Along with IGIB, labs in this consortium include National Institute of Virology (NIV), National Institute of Biomedical Genomics (NIBMG), National Centre for Disease Control (NCDC), Regional Centre for Biotechnology (RCB) and others.
“Despite all the precautions taken, there was an explosion of cases as the UK found the variant B.1.1.7 during October and November last year. After three months of carrying out extensive sequencing, the UK scientists could trace this variant, which had first emerged (there) in September,” said Agrawal.
Virus mutations are natural, said Shekhar Mande, director general of the Council of Scientific and Industrial Research (CSIR).
Other panellists attributed the spike in the cases to a combination of factors, including lack of adherence to Covid-appropriate behaviour and declining immunity of people.
“The sudden surge in the cases is not alone because of the virus strains but multiple factors like complacency in following Covid-appropriate behaviour, immunity, adoption of public health measures to contain the transmission from time-to-time and the rising immune escape mutations,” said NCDC Director Sujeet Singh.

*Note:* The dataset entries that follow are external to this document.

-- ==== Sys2Proof/Tests/Slice0.lean ====
section
/-! SUPPORT. Tests against spec/95_test_vectors.md and the encodings of 30_encoding.md, the smoke tests of WellFormed, and
for every statement that has hypotheses a state and operands that meet them (`meets_<statement>`). -/

namespace Sys2Proof.Tests

open Sys2Proof.Machine

/-! ## Helpers -/

/-- An instance with both buffers of this capacity. -/
def cap (n : Nat) : Config.Instance :=
  { icap := n, ocap := n, pairPresent := true, placement := { base := 0x4000, ibufBase := 0x5000, obufBase := 0x6000 } }

/-- An idle state of an instance, with these bytes in IBUF and their number in ILEN. -/
def loaded (p : Config.Instance) (bs : List Byte) : State :=
  { State.resetOf p with ibuf := Memory.ofBytes 0 bs, ilen := BitVec.ofNat 32 bs.length }

/-- The same with a command running whose word is `w`, and no host turn before the sequencer's. -/
def running (p : Config.Instance) (w : Word) (bs : List Byte) : State :=
  { loaded p bs with cmd := w, seq := .busy, status := Status.reset.start }

/-- The state with this primary index, present. -/
def withPidx (p : Word) (s : State) : State := { s with pidx := p, status := { s.status with pidxv := true } }

/-- The state with this stage word, present. -/
def withStages (w : Word) (s : State) : State := { s with stages := w, status := { s.status with stgv := true } }

/-- A state whose running stage reads these bytes from their start. -/
def staged (u : Stage) (bs : List Byte) : State :=
  { running (cap 16) 0#32 [] with work := { Work.clear with todo := [u], src := bs } }

/-- The outcome is a next state with this STATUS word and this output sequence. -/
def shows (o : Host.Outcome State Fault Refusal) (status : Word) (out : List Byte) : Bool :=
  match o with
  | .next t => t.status.word == status && t.output == out
  | .fault _ => false
  | .refused _ => false

/-- The outcome is a next state with these values of STATUS and another register. -/
def leaves (o : Host.Outcome State Fault Refusal) (status : Word) (reg : State → Word) (v : Word) : Bool :=
  match o with
  | .next t => t.status.word == status && reg t == v
  | .fault _ => false
  | .refused _ => false

/-- The outcome is a next state whose running stage has written `out` and stands at `ip`. -/
def stands (o : Host.Outcome State Fault Refusal) (ip : Nat) (out : List Byte) : Bool :=
  match o with
  | .next t => t.work.ip == ip && t.work.dst == out
  | .fault _ => false
  | .refused _ => false

def banana : List Byte := [0x62#8, 0x61#8, 0x6E#8, 0x61#8, 0x6E#8, 0x61#8]

def bananaL : List Byte := [0x6E#8, 0x6E#8, 0x62#8, 0x61#8, 0x61#8, 0x61#8]

def bananaZ : List Byte := [0x6E#8, 0x00#8, 0xFF#8, 0x63#8, 0x01#8, 0xFF#8, 0x00#8, 0x01#8]

/-- The frame of program P2. -/
def frame : List Byte :=
  [0x42#8, 0x57#8, 0x54#8, 0x4A#8, 0x53#8, 0x31#8, 0x00#8, 0x00#8, 0x00#8, 0x00#8, 0x02#8] ++
  [0x7B#8, 0x7D#8, 0x01#8, 0x02#8, 0x03#8]

/-! ## WellFormed: each check refuses an ill-formed term -/

def noPair : Config.Instance := { cap 16 with pairPresent := false }

theorem test_wf_refuses_pairEnc : Instr.wf noPair .pairEnc = false := by decide
theorem test_wf_refuses_pairDec : Instr.wf noPair .pairDec = false := by decide
theorem test_wf_refuses_pairTok : Instr.wf noPair (.pairTok 0x41#8 0x01#8) = false := by decide
theorem test_wf_refuses_escape_literal : Instr.mayPrecede [0x41#8, 0x02#8] (.rleLit 0xFF#8) = false := by decide
theorem test_wf_allows_last_escape_literal : Instr.mayPrecede [0x41#8] (.rleLit 0xFF#8) = true := by decide
theorem test_wf_refuses_instance : ¬ (Config.Instance.wf { cap 16 with icap := 17 }) := by decide

/-! ## Decoding: words written out from 30_encoding.md R60, R61, R71 to R78 (95_test_vectors.md 2.11) -/

theorem test_decode_bwtEnc : decodeCommand (cap 16) 0x00000001#32 = .ok .bwtEnc := by decide
theorem test_decode_bwtDec : decodeCommand (cap 16) 0x00000002#32 = .ok .bwtDec := by decide
theorem test_decode_mtfEnc : decodeCommand (cap 16) 0x00000003#32 = .ok .mtfEnc := by decide
theorem test_decode_mtfDec : decodeCommand (cap 16) 0x00000004#32 = .ok .mtfDec := by decide
theorem test_decode_rleEnc : decodeCommand (cap 16) 0x00000005#32 = .ok .rleEnc := by decide
theorem test_decode_rleDec : decodeCommand (cap 16) 0x00000006#32 = .ok .rleDec := by decide
theorem test_decode_pairEnc : decodeCommand (cap 16) 0x00000007#32 = .ok .pairEnc := by decide
theorem test_decode_pairDec : decodeCommand (cap 16) 0x00000008#32 = .ok .pairDec := by decide
theorem test_decode_compress : decodeCommand (cap 16) 0x00000009#32 = .ok .compress := by decide
theorem test_decode_compressSub : decodeCommand (cap 16) 0x00000D09#32 =
    .ok (.compressSub { bwt := false, mtf := true, rle := true }) := by decide
theorem test_decode_decompress : decodeCommand (cap 16) 0x0000000A#32 = .ok .decompress := by decide
theorem test_decode_frameEmit : decodeCommand (cap 16) 0x0000000B#32 = .ok .frameEmit := by decide
theorem test_decode_frameParse : decodeCommand (cap 16) 0x0000000C#32 = .ok .frameParse := by decide
theorem test_decode_rleLit : decodeStream (cap 16) .rle [0x41#8, 0xFF#8] = .ok (.rleLit 0x41#8, [0xFF#8]) := by decide
theorem test_decode_rleEsc3 : decodeStream (cap 16) .rle [0b11111111#8, 0b01000001#8, 0b00000010#8, 0x42#8] =
    .ok (.rleEsc3 0x41#8 0x02#8, [0x42#8]) := by decide
theorem test_decode_pairTok : decodeStream (cap 16) .pair [0b01000001#8, 0b00000011#8] =
    .ok (.pairTok 0x41#8 0x03#8, []) := by decide
theorem test_decode_mtfCode : decodeStream (cap 16) .mtf [0b01100011#8] = .ok (.mtfCode 0x63#8, []) := by decide
theorem test_decode_frameHdr : decodeStream (cap 16) .frame (frame.take 11) = .ok (.frameHdr 2#32, []) := by decide

/-- The illegal words of 95_test_vectors.md 2.11. -/
theorem test_decode_illegal :
    ([0x00000000#32, 0x0000000D#32, 0x000000FF#32, 0x00000209#32, 0x00000E09#32, 0x00000101#32, 0x0000010A#32,
      0x0000080C#32, 0x00001001#32, 0x00001009#32, 0x80000009#32].all
        fun w => (decodeCommand (cap 16) w).toOption.isNone) = true ∧
    ([0x00000007#32, 0x00000008#32].all fun w => (decodeCommand noPair w).toOption.isNone) = true := by decide

/-- The table's numbering (log entry 10): the first byte of a stream's row is the most significant. -/
theorem test_decodeTableWord :
    decodeTableWord 32 0x00000F09 = some (.compressSub { bwt := true, mtf := true, rle := true }) ∧
    decodeTableWord 8 0x41 = some (.rleLit 0x41#8) ∧ decodeTableWord 24 0xFF4102 = some (.rleEsc3 0x41#8 0x02#8) ∧
    decodeTableWord 16 0x4103 = some (.pairTok 0x41#8 0x03#8) ∧
    decodeTableWord 88 0x4257544A5331000000001A = some (.frameHdr 26#32) := by decide

/-- A word placed by `withFetchWord` after reset is the instruction the next step runs. -/
theorem test_withFetchWord_command : shows (step (State.reset.withFetchWord 32 0x00000001)) 0x00000022#32 [] = true := by
  decide
theorem test_withFetchWord_token : stands (step (State.reset.withFetchWord 24 0xFF4102)) 3 [0x41#8, 0x41#8, 0x41#8]
    = true := by decide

DBT Secretary Renu Swarup said more satellite laboratories will be opened, which will work in tandem with the consortia that will act as nucleus in carrying out the sequencing works.
During the ongoing wave, instances of RT-PCR tests failing to capture the virus and thus reporting false negative test results emerged.
Addressing this issue, NIV Director Priya Abraham said RT-PCR remains the gold standard test and normally it is able to pick all strains of virus.
“This unless, either the patient’s sample collection has been done over seven days after getting infected or showing up of symptoms or compromise or damage to samples during transportation,” said Abraham.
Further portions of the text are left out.